Positive Effects of a Lower Drinking Age in America
Arguments about the United States drinking age are commonly discussed. The law is thought of by some as a great way to keep young adults out of trouble, but by others it is thought to be an unsuccessful law that has only brought harm to many young adults. Not enough people are taking action in changing the drinking age to eighteen, which may be because Americans feel it is not necessary or because American citizens have not thought into full detail about all of the positive effects a lower drinking age could have. The United States Federal Government believes that citizens under twenty one years of age are not fully developed and consuming alcohol can harm their development, but America has the highest drinking age in the world. Other countries with low drinking ages do not have major health problems concerning alcohol and their young adults, thus proving alcohol is not necessarily unhealthy for developing young adults. The Federal Government should lower the legal drinking age to eighteen because citizens are treated as adults at eighteen so they are mature enough to vote, get married, go to war, and be prosecuted as adults so they should be able to buy alcohol.

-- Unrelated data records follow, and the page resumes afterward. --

-- ==== Sys2Proof/Laws/ChangesLanes.lean ====
section
/-! SUPPORT. What each operation can change: lanes, pin engines and streams. -/

namespace Sys2Proof.Machine

theorem State.modLane_changes (s : State) (n : Fin 256) (f : Lane → Lane) :
    State.Changes [.lanes] s (State.modLane s n f) := by
  unfold State.modLane
  dsimp -zeta only [← State.set_lanes_eq]
  try dsimp only
  repeat'
    first
    | with_reducible apply State.Changes.refl
    | exact rfl
    | with_reducible apply State.Changes.lanes

theorem State.laneFault_changes (s : State) (n : Fin 256) (covf : Bool) :
    State.Changes [.lanes, .chans, .seqs] s (State.laneFault s n covf) := by
  unfold State.laneFault
  try dsimp only
  repeat'
    first
    | with_reducible apply State.Changes.refl
    | exact rfl
    | with_reducible apply State.Changes.step (k := State.breachOf_changes _ _ _)
    | with_reducible apply State.Changes.step (k := State.modLane_changes _ _ _)

theorem State.laneReturn_changes (s : State) (n : Fin 256) (f : ActEntry → Bool) :
    State.Changes [.lanes, .chans, .seqs] s (State.laneReturn s n f) := by
  unfold State.laneReturn
  try dsimp only
  repeat'
    first
    | with_reducible apply State.Changes.refl
    | exact rfl
    | with_reducible apply State.Changes.step (k := State.laneFault_changes _ _ _)
    | with_reducible apply State.Changes.step (k := State.modLane_changes _ _ _)
    | split

theorem State.lanesAfterLoad_changes (s : State) (g : Nat) (jump : W64) :
    State.Changes [.lanes] s (State.lanesAfterLoad s g jump) := by
  unfold State.lanesAfterLoad
  dsimp -zeta only [← State.set_lanes_eq]
  try dsimp only
  repeat'
    first
    | with_reducible apply State.Changes.refl
    | exact rfl
    | with_reducible apply State.Changes.lanes

theorem State.laneFaultDue_changes (s : State) (n : Fin 256) :
    State.Changes [.lanes, .chans, .seqs] s (State.laneFaultDue s n) := by
  unfold State.laneFaultDue
  try dsimp only
  repeat'
    first
    | with_reducible apply State.Changes.refl
    | exact rfl
    | with_reducible apply State.Changes.step (k := State.laneFault_changes _ _ _)
    | with_reducible apply State.Changes.step (k := State.breachOf_changes _ _ _)
    | with_reducible apply State.Changes.step (k := State.modLane_changes _ _ _)
    | split

theorem State.enqLane_changes (s0 : State) (n : Fin 256) (op : ActOp) (v : Bool) (td : Fin 8) (ns : BitVec 40) :
    State.Changes [.lanes, .chans, .seqs] s0 (State.enqLane s0 n op v td ns).1 := by
  unfold State.enqLane
  try dsimp only
  repeat'
    first
    | with_reducible apply State.Changes.refl
    | exact rfl
    | dsimp only
    | with_reducible apply State.Changes.step (k := State.modLane_changes _ _ _)
    | with_reducible apply State.Changes.step (k := State.laneFaultDue_changes _ _)
    | split

theorem State.lanesAfterStep_changes (s : State) (old : Domain) (new : Domain) (td : Fin 8) (ga : Nat) :
    State.Changes [.lanes] s (State.lanesAfterStep s old new td ga) := by
  unfold State.lanesAfterStep
  dsimp -zeta only [← State.set_lanes_eq]
  try dsimp only
  repeat'
    first
    | with_reducible apply State.Changes.refl
    | exact rfl
    | with_reducible apply State.Changes.lanes

theorem State.execAction_changes (s0 : State) (n : Fin 256) (op : ActOp) :
    State.Changes [.lanes, .chans, .seqs] s0 (State.execAction s0 n op) := by
  unfold State.execAction
  try dsimp only
  repeat'
    first
    | with_reducible apply State.Changes.refl
    | exact rfl
    | with_reducible apply State.Changes.step (k := State.laneFault_changes _ _ _)
    | with_reducible apply State.Changes.step (k := State.modLane_changes _ _ _)
    | with_reducible apply State.Changes.step (k := State.laneFaultDue_changes _ _)
    | split

theorem State.pairsEdge_changes (s : State) (n : Fin 256) (t : Instant) (level : Bool) :
    State.Changes [.ta] s (State.pairsEdge s n t level) := by
  unfold State.pairsEdge
  dsimp -zeta only [← State.set_ta_eq]
  try dsimp only
  repeat'
    first
    | with_reducible apply State.Changes.refl
    | exact rfl
    | with_reducible apply State.Changes.ta
    | split

theorem State.pairsDrop_changes (s : State) (n : Fin 256) (t : Instant) :
    State.Changes [.ta] s (State.pairsDrop s n t) := by
  unfold State.pairsDrop
  dsimp -zeta only [← State.set_ta_eq]
  try dsimp only
  repeat'
    first
    | with_reducible apply State.Changes.refl
    | exact rfl
    | with_reducible apply State.Changes.ta

theorem State.edgeCaptures_changes (s : State) (n : Fin 256) (t : Instant) (level : Bool) :
    State.Changes [.lanes] s (State.edgeCaptures s n t level) := by
  unfold State.edgeCaptures
  try dsimp only
  repeat'
    first
    | with_reducible apply State.Changes.refl
    | exact rfl
    | with_reducible apply State.Changes.foldl
    | with_reducible apply State.Changes.step (k := State.modLane_changes _ _ _)
    | intro _
    | split

theorem State.dropCaptures_changes (s : State) (n : Fin 256) (t : Instant) :
    State.Changes [.lanes] s (State.dropCaptures s n t) := by
  unfold State.dropCaptures
  try dsimp only
  repeat'
    first
    | with_reducible apply State.Changes.refl
    | exact rfl
    | with_reducible apply State.Changes.foldl
    | with_reducible apply State.Changes.step (k := State.modLane_changes _ _ _)
    | intro _

theorem State.inputEdge_changes (s : State) (n : Fin 256) (t0 : Instant) (level : Bool) :
    State.Changes [.lanes, .ta] s (State.inputEdge s n t0 level) := by
  unfold State.inputEdge
  extract_lets l t s0
  have h0 : State.Changes [.lanes, .ta] s s0 := (State.modLane_changes _ _ _).mono rfl
  clear_value s0 t
  split
  · exact .refl _ _
  · split
    · split
      · exact (h0.step (State.dropCaptures_changes s0 _ _) rfl).step (State.pairsDrop_changes _ _ _) rfl
          |>.step (State.modLane_changes _ _ _) rfl
      · exact (h0.step (State.edgeCaptures_changes s0 _ _ _) rfl).step (State.pairsEdge_changes _ _ _ _) rfl
          |>.step (State.modLane_changes _ _ _) rfl
    · exact (h0.step (State.edgeCaptures_changes s0 _ _ _) rfl).step (State.pairsEdge_changes _ _ _ _) rfl
        |>.step (State.modLane_changes _ _ _) rfl

theorem State.commitCapture_changes (s : State) (n : Fin 256) :
    State.Changes [.lanes, .chans, .seqs] s (State.commitCapture s n) := by
  unfold State.commitCapture
  try dsimp only
  repeat'
    first
    | with_reducible apply State.Changes.refl
    | exact rfl
    | with_reducible apply State.Changes.step (k := State.breachOf_changes _ _ _)
    | with_reducible apply State.Changes.step (k := State.laneFault_changes _ _ _)
    | with_reducible apply State.Changes.step (k := State.modLane_changes _ _ _)
    | split
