-- ==== Sys2Proof/Laws/ChangesTime.lean ====
section
/-! SUPPORT. What each operation can change: timers, channels, the time base and memories. -/

namespace Sys2Proof.Machine

theorem State.modTa_changes (s : State) (f : TimerArray → TimerArray) :
    State.Changes [.ta] s (State.modTa s f) := by
  unfold State.modTa
  dsimp -zeta only [← State.set_ta_eq]
  try dsimp only
  repeat'
    first
    | with_reducible apply State.Changes.refl
    | exact rfl
    | with_reducible apply State.Changes.ta

theorem State.modTimer_changes (s : State) (n : Fin 64) (f : Timer → Timer) :
    State.Changes [.ta] s (State.modTimer s n f) := by
  unfold State.modTimer
  try dsimp only
  repeat'
    first
    | with_reducible apply State.Changes.refl
    | exact rfl
    | with_reducible apply State.Changes.step (k := State.modTa_changes _ _)

theorem State.modAc_changes (s : State) (k : Fin 32) (f : Compare → Compare) :
    State.Changes [.ta] s (State.modAc s k f) := by
  unfold State.modAc
  try dsimp only
  repeat'
    first
    | with_reducible apply State.Changes.refl
    | exact rfl
    | with_reducible apply State.Changes.step (k := State.modTa_changes _ _)

theorem State.modCp_changes (s : State) (k : Fin 16) (f : CapPair → CapPair) :
    State.Changes [.ta] s (State.modCp s k f) := by
  unfold State.modCp
  try dsimp only
  repeat'
    first
    | with_reducible apply State.Changes.refl
    | exact rfl
    | with_reducible apply State.Changes.step (k := State.modTa_changes _ _)

theorem State.modWd_changes (s : State) (w : Fin 2) (f : Watchdog → Watchdog) :
    State.Changes [.ta] s (State.modWd s w f) := by
  unfold State.modWd
  try dsimp only
  repeat'
    first
    | with_reducible apply State.Changes.refl
    | exact rfl
    | with_reducible apply State.Changes.step (k := State.modTa_changes _ _)

theorem State.refreeze_changes (s : State) :
    State.Changes [.ta] s (State.refreeze s) := by
  unfold State.refreeze
  try dsimp only
  repeat'
    first
    | with_reducible apply State.Changes.refl
    | exact rfl
    | with_reducible apply State.Changes.step (k := State.modTa_changes _ _)

theorem State.taTick_changes (s : State) (n : Fin 64) :
    State.Changes [.sn, .ta] s (State.taTick s n) := by
  unfold State.taTick
  try dsimp only
  repeat'
    first
    | with_reducible apply State.Changes.refl
    | exact rfl
    | refine State.Changes.snd (f := State.takeHw _ _) (by with_reducible assumption) (State.takeHw_changes _ _) ?_ ?_
    | with_reducible apply State.Changes.step (k := State.modTimer_changes _ _ _)
    | split

theorem State.taAction_changes (s0 : State) (a : Nat) (n : Fin 64) :
    State.Changes [.sn, .ta] s0 (State.taAction s0 a n) := by
  unfold State.taAction
  try dsimp only
  repeat'
    first
    | with_reducible apply State.Changes.refl
    | exact rfl
    | with_reducible apply State.Changes.step (k := State.modTimer_changes _ _ _)
    | with_reducible apply State.Changes.step (k := State.refreeze_changes _)
    | with_reducible apply State.Changes.step (k := State.taTick_changes _ _)
    | split

theorem State.taFireCo_changes (s : State) (n : Fin 64) (hop : Nat) (late : Bool) :
    State.Changes [.sn, .ta] s (State.taFireCo s n hop late) := by
  unfold State.taFireCo
  try dsimp only
  repeat'
    first
    | with_reducible apply State.Changes.refl
    | exact rfl
    | with_reducible apply State.Changes.step (k := State.taAction_changes _ _ _)
    | with_reducible apply State.Changes.step (k := State.fireHop_changes _ _ _ _)
    | with_reducible apply State.Changes.step (k := State.modTimer_changes _ _ _)
    | split

theorem State.taCarry_changes (s : State) (n : Fin 64) :
    State.Changes [.sn, .ta] s (State.taCarry s n) := by
  unfold State.taCarry
  try dsimp only
  repeat'
    first
    | with_reducible apply State.Changes.refl
    | exact rfl
    | with_reducible apply State.Changes.step (k := State.taFireCo_changes _ _ _ _)
    | split

theorem State.taMatch_changes (s : State) (n : Fin 64) :
    State.Changes [.sn, .ta] s (State.taMatch s n) := by
  unfold State.taMatch
  try dsimp only
  repeat'
    first
    | with_reducible apply State.Changes.refl
    | exact rfl
    | with_reducible apply State.Changes.step (k := State.taAction_changes _ _ _)
    | with_reducible apply State.Changes.step (k := State.fireHop_changes _ _ _ _)
    | with_reducible apply State.Changes.step (k := State.modTimer_changes _ _ _)
    | split

theorem State.taCtrl_changes (s0 : State) (n : Fin 64) (v : W32) :
    State.Changes [.sn, .ta] s0 (State.taCtrl s0 n v) := by
  unfold State.taCtrl
  try dsimp only
  repeat'
    first
    | with_reducible apply State.Changes.refl
    | exact rfl
    | with_reducible apply State.Changes.step (k := State.refreeze_changes _)
    | with_reducible apply State.Changes.step (k := State.modTimer_changes _ _ _)
    | with_reducible apply State.Changes.step (k := State.taTick_changes _ _)
    | split

theorem State.taLim_changes (s0 : State) (n : Fin 64) (v : W32) :
    State.Changes [.sn, .ta] s0 (State.taLim s0 n v) := by
  unfold State.taLim
  try dsimp only
  repeat'
    first
    | with_reducible apply State.Changes.refl
    | exact rfl
    | with_reducible apply State.Changes.step (k := State.taFireCo_changes _ _ _ _)
    | with_reducible apply State.Changes.step (k := State.modTimer_changes _ _ _)
    | with_reducible apply State.Changes.step (k := State.taTick_changes _ _)
    | split

theorem State.taCnt_changes (s : State) (n : Fin 64) (v : W32) :
    State.Changes [.ta] s (State.taCnt s n v) := by
  unfold State.taCnt
  try dsimp only
  repeat'
    first
    | with_reducible apply State.Changes.refl
    | exact rfl
    | with_reducible apply State.Changes.step (k := State.modTimer_changes _ _ _)

theorem State.taCfg_changes (s : State) (n : Fin 64) (v : W32) :
    State.Changes [.ta] s (State.taCfg s n v) := by
  unfold State.taCfg
  try dsimp only
  repeat'
    first
    | with_reducible apply State.Changes.refl
    | exact rfl
    | with_reducible apply State.Changes.step (k := State.refreeze_changes _)
    | with_reducible apply State.Changes.step (k := State.modTimer_changes _ _ _)

theorem State.taCntRead_changes (s : State) (w : Master) (n : Fin 64) :
    State.Changes [.ta] s (State.taCntRead s w n).2 := by
  unfold State.taCntRead
  try dsimp only
  repeat'
    first
    | with_reducible apply State.Changes.refl
    | exact rfl
    | dsimp only
    | with_reducible apply State.Changes.step (k := State.modTa_changes _ _)
    | split

theorem State.taSnap_changes (s : State) :
    State.Changes [.ta] s (State.taSnap s) := by
  unfold State.taSnap
  try dsimp only
  repeat'
    first
    | with_reducible apply State.Changes.refl
    | exact rfl
    | with_reducible apply State.Changes.step (k := State.modTa_changes _ _)
    | split

theorem State.stagGo_changes (s : State) (mask : Byte) :
    State.Changes [.ta] s (State.stagGo s mask) := by
  unfold State.stagGo
  try dsimp only
  repeat'
    first
    | with_reducible apply State.Changes.refl
    | exact rfl
    | with_reducible apply State.Changes.step (k := State.modTa_changes _ _)

theorem State.stagCancel_changes (s : State) :
    State.Changes [.ta] s (State.stagCancel s) := by
  unfold State.stagCancel
  try dsimp only
  repeat'
    first
    | with_reducible apply State.Changes.refl
    | exact rfl
    | with_reducible apply State.Changes.step (k := State.modTa_changes _ _)

theorem State.stagCtrl_changes (s : State) (v : W32) :
    State.Changes [.ta] s (State.stagCtrl s v) := by
  unfold State.stagCtrl
  try dsimp only
  repeat'
    first
    | with_reducible apply State.Changes.refl
    | exact rfl
    | with_reducible apply State.Changes.step (k := State.stagCancel_changes _)
    | with_reducible apply State.Changes.step (k := State.stagGo_changes _ _)
    | split

theorem State.stagStart_changes (s : State) :
    State.Changes [.ta] s (State.stagStart s) := by
  unfold State.stagStart
  try dsimp only
  repeat'
    first
    | with_reducible apply State.Changes.refl
    | exact rfl
    | with_reducible apply State.Changes.step (k := State.modTa_changes _ _)
    | with_reducible apply State.Changes.step (k := State.refreeze_changes _)
    | split

theorem State.acArm_changes (s : State) (k : Fin 32) :
    State.Changes [.ta] s (State.acArm s k) := by
  unfold State.acArm
  try dsimp only
  repeat'
    first
    | with_reducible apply State.Changes.refl
    | exact rfl
    | with_reducible apply State.Changes.step (k := State.modAc_changes _ _ _)

theorem State.acCtrl_changes (s : State) (k : Fin 32) (v : W32) :
    State.Changes [.ta] s (State.acCtrl s k v) := by
  unfold State.acCtrl
  try dsimp only
  repeat'
    first
    | with_reducible apply State.Changes.refl
    | exact rfl
    | with_reducible apply State.Changes.step (k := State.modAc_changes _ _ _)
    | with_reducible apply State.Changes.step (k := State.acArm_changes _ _)
    | split

theorem State.acCfg_changes (s : State) (k : Fin 32) (v : W32) :
    State.Changes [.ta] s (State.acCfg s k v) := by
  unfold State.acCfg
  try dsimp only
  repeat'
    first
    | with_reducible apply State.Changes.refl
    | exact rfl
    | with_reducible apply State.Changes.step (k := State.modAc_changes _ _ _)

theorem State.acReg_changes (s : State) (k : Fin 32) (f : Compare → Compare) :
    State.Changes [.ta] s (State.acReg s k f) := by
  unfold State.acReg
  try dsimp only
  repeat'
    first
    | with_reducible apply State.Changes.refl
    | exact rfl
    | with_reducible apply State.Changes.step (k := State.modAc_changes _ _ _)

theorem State.acFire_changes (s : State) (k : Fin 32) :
    State.Changes [.sn, .ta] s (State.acFire s k) := by
  unfold State.acFire
  try dsimp only
  repeat'
    first
    | with_reducible apply State.Changes.refl
    | exact rfl
    | with_reducible apply State.Changes.step (k := State.taAction_changes _ _ _)
    | with_reducible apply State.Changes.step (k := State.fireHop_changes _ _ _ _)
    | with_reducible apply State.Changes.step (k := State.acArm_changes _ _)
    | with_reducible apply State.Changes.step (k := State.modAc_changes _ _ _)
    | split

theorem State.acsPassed_changes (s : State) (d : Fin 8) (a : W64) (b : W64) :
    State.Changes [.ta] s (State.acsPassed s d a b) := by
  unfold State.acsPassed
  try dsimp only
  repeat'
    first
    | with_reducible apply State.Changes.refl
    | exact rfl
    | with_reducible apply State.Changes.step (k := State.modTa_changes _ _)

theorem State.cpUpdate_changes (s : State) (k : Fin 16) :
    State.Changes [.sn, .ta] s (State.cpUpdate s k) := by
  unfold State.cpUpdate
  try dsimp only
  repeat'
    first
    | with_reducible apply State.Changes.refl
    | exact rfl
    | with_reducible apply State.Changes.step (k := State.fireHop_changes _ _ _ _)
    | with_reducible apply State.Changes.step (k := State.modCp_changes _ _ _)
    | split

The law pushes students to drink in private places to avoid trouble, and with adults non-existent, inexperienced heavy drinking, assault, and sexual misconduct is far more likely to occur. Students find it very hard to get along with college faculty and police officers because of the harsh penalties students receive from them. Among young adults the high drinking age is a very unpopular law, thus faculty and police who are responsible for the enforcement the law become unpopular, creating animosity between students and their officials. A lower drinking age will eliminate all of this animosity.